Stored data entries
....
-- ==== Sys2Proof/Word.lean ====
section
/-! DEFINITION. The word, the register index and the 16-bit immediate: the values the spec treats as bits. -/

namespace Sys2Proof

/-- A 32-bit pattern: a register value or an instruction word (R8 XLEN and ILEN, R9, R10).
Bit 0 is the least significant bit (R9, D12). -/
abbrev Word := BitVec 32

/-- A 5-bit register index as a field of an instruction word holds it (R71, R81); it names one of the 32
general registers (R20). -/
abbrev Reg := BitVec 5

/-- The 16-bit immediate field, raw (R71); each instruction says how it is widened (R80). -/
abbrev Imm := BitVec 16

end Sys2Proof
end

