-- ==== Sys2Proof/Machine/Flags.lean ====
section
/-! DEFINITION. Conditions. The block has no flags: "comparisons write 0 or 1 into a general register, and
branches compare two registers directly; nothing else holds a condition" (R34). -/

namespace Sys2Proof.Machine

/-- `a <s b`: `signed(a) < signed(b)` (R12). -/
def lessSigned (a b : Word) : Bool := decide (signed a < signed b)

/-- `cond ? 1 : 0` (R12). -/
def boolWord (c : Bool) : Word := if c then 0x00000001#32 else 0x00000000#32

/-- The result of `slt` and `slti` (R124, R171). -/
def setLess (a b : Word) : Word := boolWord (lessSigned a b)

/-- The condition of `beq`: equality of the 32-bit patterns (R160). -/
def condEqual (a b : Word) : Bool := a == b

/-- The condition of `bne` (R161). -/
def condNotEqual (a b : Word) : Bool := a != b

end Sys2Proof.Machine
end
....
* Assignment:
From the records above, copy each line in which the string "holds" occurs.

* Result of the exercise:
/-- A 5-bit register index as a field of an instruction word holds it (R71, R81); it names one of the 32
branches compare two registers directly; nothing else holds a condition" (R34). -/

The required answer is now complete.